Following on from my previous blog post, I thought it might be useful to also provide a high-level list of steps for deploying Forefront UAG DirectAccess, this time using an array topology for a more highly available solution. Again, this is not an exhaustive step-by-step walkthrough, but it should cover the key high-level tasks involved.
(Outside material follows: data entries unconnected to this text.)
-- ==== Sys2Proof/Machine/Operands.lean ====
section
/-! DEFINITION. The operand forms: extensions (30_encoding.md R72, 20_memory.md R39), ALU operands (R73), the data address
(41_memory_access.md R120) and the jump targets (40_control_flow.md R100 to R106). -/

namespace Sys2Proof.Machine

/-! ## Extensions (00_scope.md R6) -/

/-- `sext_16`. -/
def sext16 (v : BitVec 16) : Word := v.signExtend 32

/-- `zext_16`. -/
def zext16 (v : BitVec 16) : Word := v.setWidth 32

/-- `sext_8`. -/
def sext8 (v : Byte) : Word := v.signExtend 32

/-- `zext_8`. -/
def zext8 (v : Byte) : Word := v.setWidth 32

/-- `zext_27`. -/
def zext27 (v : Const27) : Word := v.setWidth 32

/-- `zext_4`. -/
def zext4 (v : BitVec 4) : Word := v.setWidth 32

/-! ## Data address -/

/-- `ea = (x[A] + sext_16(const16)) mod 2^32`, counting bytes (41_memory_access.md R120). -/
def effAddr (s : State) (a : Reg) (c : Const16) : Word := readReg s a + sext16 c

/-! ## Code addresses -/

/-- `JUMP_UNIT` (00_scope.md R4, decision D2): jump and branch constants count bytes. Log entry 10. -/
def jumpUnit : Word := 1#32

/-- A `const16` as a code offset (30_encoding.md R72). -/
def codeOffset16 (c : Const16) : Word := jumpUnit * sext16 c

/-- A `const27` as a code address or offset (30_encoding.md R72). -/
def codeOffset27 (c : Const27) : Word := jumpUnit * zext27 c

/-- JUMP's target (40_control_flow.md R102). -/
def jumpTarget (c : Const27) : Word := codeOffset27 c

/-- JUMPO's target, relative to the jump's own address (40_control_flow.md R103). -/
def jumpoTarget (s : State) (c : Const27) : Word := s.pc + codeOffset27 c

/-- JUMPR's target (40_control_flow.md R104). -/
def jumprTarget (s : State) (b : Reg) (c : Const16) : Word := readReg s b + codeOffset16 c

/-- JUMPRO's target (40_control_flow.md R105). -/
def jumproTarget (s : State) (b : Reg) (c : Const16) : Word := s.pc + readReg s b + codeOffset16 c

/-- A branch's target, relative to the branch's own address (40_control_flow.md R106). -/
def branchTarget (s : State) (c : Const16) : Word := s.pc + codeOffset16 c

/-! ## ALU forms (30_encoding.md R73) -/

/-- Register form: `x[D] <- f(x[A], x[B]); pc <- pc + 4` (42_arith_single.md R140, 43_arith_multi.md R160). Both sources are read before
the destination is written. -/
def aluReg (f : Word → Word → Word) (d a b : Reg) (s : State) : Res State :=
  .next (advance (writeReg s d (f (readReg s a) (readReg s b))))

/-- Constant form: `x[D] <- f(x[A], sext_16(const16)); pc <- pc + 4` (42_arith_single.md R140, 43_arith_multi.md R160). -/
def aluConst (f : Word → Word → Word) (d a : Reg) (c : Const16) (s : State) : Res State :=
  .next (advance (writeReg s d (f (readReg s a) (sext16 c))))

/-! ## FP64 forms (45_fp64.md R185) -/

/-- Three FP64 registers: `f[fd] <- g(f[fa], f[fb]); pc <- pc + 4`; no general register is written. -/
def fpuReg (g : FWord → FWord → FWord) (fd fa fb : FReg) (s : State) : Res State :=
  .next (advance (writeF s fd (g (readF s fa) (readF s fb))))

end Sys2Proof.Machine
end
More detail can be found in the Forefront UAG DirectAccess TechNet documentation or by looking at Tom’s excellent Test Lab Guides (TLGs).
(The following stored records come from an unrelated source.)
-- ==== Sys2Proof/Machine/ArithSingle.lean ====
section
/-! DEFINITION. ARITH and ARITHC, the single-cycle arithmetic and logic (42_arith_single.md R140 to R153). -/

namespace Sys2Proof.Machine

/-- OR, register form (R141). -/
def execOr (d a b : Reg) (s : State) : Res State := aluReg aluOr d a b s

/-- OR, constant form (R141). -/
def execOrC (d a : Reg) (c : Const16) (s : State) : Res State := aluConst aluOr d a c s

/-- AND, register form (R142). -/
def execAnd (d a b : Reg) (s : State) : Res State := aluReg aluAnd d a b s

/-- AND, constant form (R142). -/
def execAndC (d a : Reg) (c : Const16) (s : State) : Res State := aluConst aluAnd d a c s

/-- XOR, register form (R143). -/
def execXor (d a b : Reg) (s : State) : Res State := aluReg aluXor d a b s

/-- XOR, constant form (R143). -/
def execXorC (d a : Reg) (c : Const16) (s : State) : Res State := aluConst aluXor d a c s

/-- ADD, register form (R144). -/
def execAdd (d a b : Reg) (s : State) : Res State := aluReg aluAdd d a b s

/-- ADD, constant form (R144). -/
def execAddC (d a : Reg) (c : Const16) (s : State) : Res State := aluConst aluAdd d a c s

/-- SUB, register form (R145). -/
def execSub (d a b : Reg) (s : State) : Res State := aluReg aluSub d a b s

/-- SUB, constant form (R145). -/
def execSubC (d a : Reg) (c : Const16) (s : State) : Res State := aluConst aluSub d a c s

/-- SHIFTL, register form (R146). -/
def execShiftl (d a b : Reg) (s : State) : Res State := aluReg aluShiftl d a b s

/-- SHIFTL, constant form (R146). -/
def execShiftlC (d a : Reg) (c : Const16) (s : State) : Res State := aluConst aluShiftl d a c s

/-- SHIFTR, register form (R147). -/
def execShiftr (d a b : Reg) (s : State) : Res State := aluReg aluShiftr d a b s

/-- SHIFTR, constant form (R147). -/
def execShiftrC (d a : Reg) (c : Const16) (s : State) : Res State := aluConst aluShiftr d a c s

/-- NOT, register form (R148). -/
def execNot (d a b : Reg) (s : State) : Res State := aluReg aluNot d a b s

/-- NOT, constant form (R148). -/
def execNotC (d a : Reg) (c : Const16) (s : State) : Res State := aluConst aluNot d a c s

/-- SLT, register form (R149). -/
def execSlt (d a b : Reg) (s : State) : Res State := aluReg aluSlt d a b s

/-- SLT, constant form (R149). -/
def execSltC (d a : Reg) (c : Const16) (s : State) : Res State := aluConst aluSlt d a c s

/-- SLTU, register form (R150). -/
def execSltu (d a b : Reg) (s : State) : Res State := aluReg aluSltu d a b s

/-- SLTU, constant form (R150). -/
def execSltuC (d a : Reg) (c : Const16) (s : State) : Res State := aluConst aluSltu d a c s

/-- LOAD, register form (R151). -/
def execLoad (d a b : Reg) (s : State) : Res State := aluReg aluLoad d a b s

/-- LOAD, constant form (R151). -/
def execLoadC (d a : Reg) (c : Const16) (s : State) : Res State := aluConst aluLoad d a c s

/-- LOADHI, register form (R152). -/
def execLoadhi (d a b : Reg) (s : State) : Res State := aluReg aluLoadhi d a b s

/-- LOADHI, constant form (R152). -/
def execLoadhiC (d a : Reg) (c : Const16) (s : State) : Res State := aluConst aluLoadhi d a c s

/-- SHIFTRS, register form (R153). -/
def execShiftrs (d a b : Reg) (s : State) : Res State := aluReg aluShiftrs d a b s

/-- SHIFTRS, constant form (R153). -/
def execShiftrsC (d a : Reg) (c : Const16) (s : State) : Res State := aluConst aluShiftrs d a c s


end Sys2Proof.Machine
end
These steps are based upon deploying Forefront UAG DirectAccess using an array topology combined with ISATAP to support IPv6 intranet connectivity and NAT64 to support IPv4 intranet resources. This is a likely scenario for deployments with a larger number of users, or specific high availability needs, and an existing IPv4 based intranet. 
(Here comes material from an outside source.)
-- ==== Sys2Proof/Machine/Core.lean ====
section
/-! DEFINITION. The machine as the host runs it. -/

def Sys2Proof.core : Host.Core := { State := Sys2Proof.Machine.State, Fault := Sys2Proof.Machine.Fault, Refusal := Sys2Proof.Machine.Refusal, step := Sys2Proof.Machine.step, reset := Sys2Proof.Machine.State.reset }
end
Please Note: This deployment scenario does not include NAP or Smartcard authentication.

Step 1: Configure Supporting Infrastructure

  • Create ISATAP, NLS and IP-HTTPS DNS records
  • Create DirectAccess client and server security groups
  • Create DirectAccess certificate templates
  • Create service account for UAG array management

Step 2: Configure Network Location Servers

  • Create website and enrol/bind NLS certificate
  • Repeat for additional NLS servers and potentially implement NLB

Step 3: Prepare and Install UAG Servers

  • Install OS, activate, run Windows Update, join AD domain
  • Configure network interfaces and amend bind order – see here
  • Configure static routes – see here
  • Enrol IP-HTTPS and IPsec certificates
  • Install UAG + UAG Update 1 + UAG Update 2 + TMG SP1 + TMG SP1U1
  • Repeat for additional UAG servers

Step 4: Configure UAG Array

  • Configure first UAG server as the array manager
  • Add additional UAG servers to the ‘Managed Server Computers’ computer set in TMG
  • Join additional UAG servers to the array

Step 5: Configure UAG NLB 

  • Define internal NLB virtual IP address with unicast mode
  • Define external NLB virtual IP addresses (at least two) with unicast mode
  • Start NLB on each array member

Step 6: Configure UAG DirectAccess

  • Enable NAT64/DNS64
  • Define appropriate NRPT entries

Step 7: Configure DirectAccess Clients

  • Enrol IPsec certificates
  • Add clients to DirectAccess security group and reboot
  • Install DCA client

Step 8: Configure Active Directory and DNS

  • Add IPv6 prefixes and assign to AD sites
  • Add DNS reverse lookup zones for IPv6 prefixes

Step 9: Test DirectAccess

  • Test internal ISATAP
  • Test external Teredo, 6to4 and IP-HTTPS

Step 10: Complete Post-Installation Tasks

  • Define custom TMG rules for systems management (SCOM, SCCM, Cert Enrolment etc.)
  • Apply UAG SCW hardening template using Group Policy
  • Install and run UAG BPA

Hopefully this provides some structure to the recommended deployment process and should allow you to define a high-level checklist of the key tasks for an array deployment.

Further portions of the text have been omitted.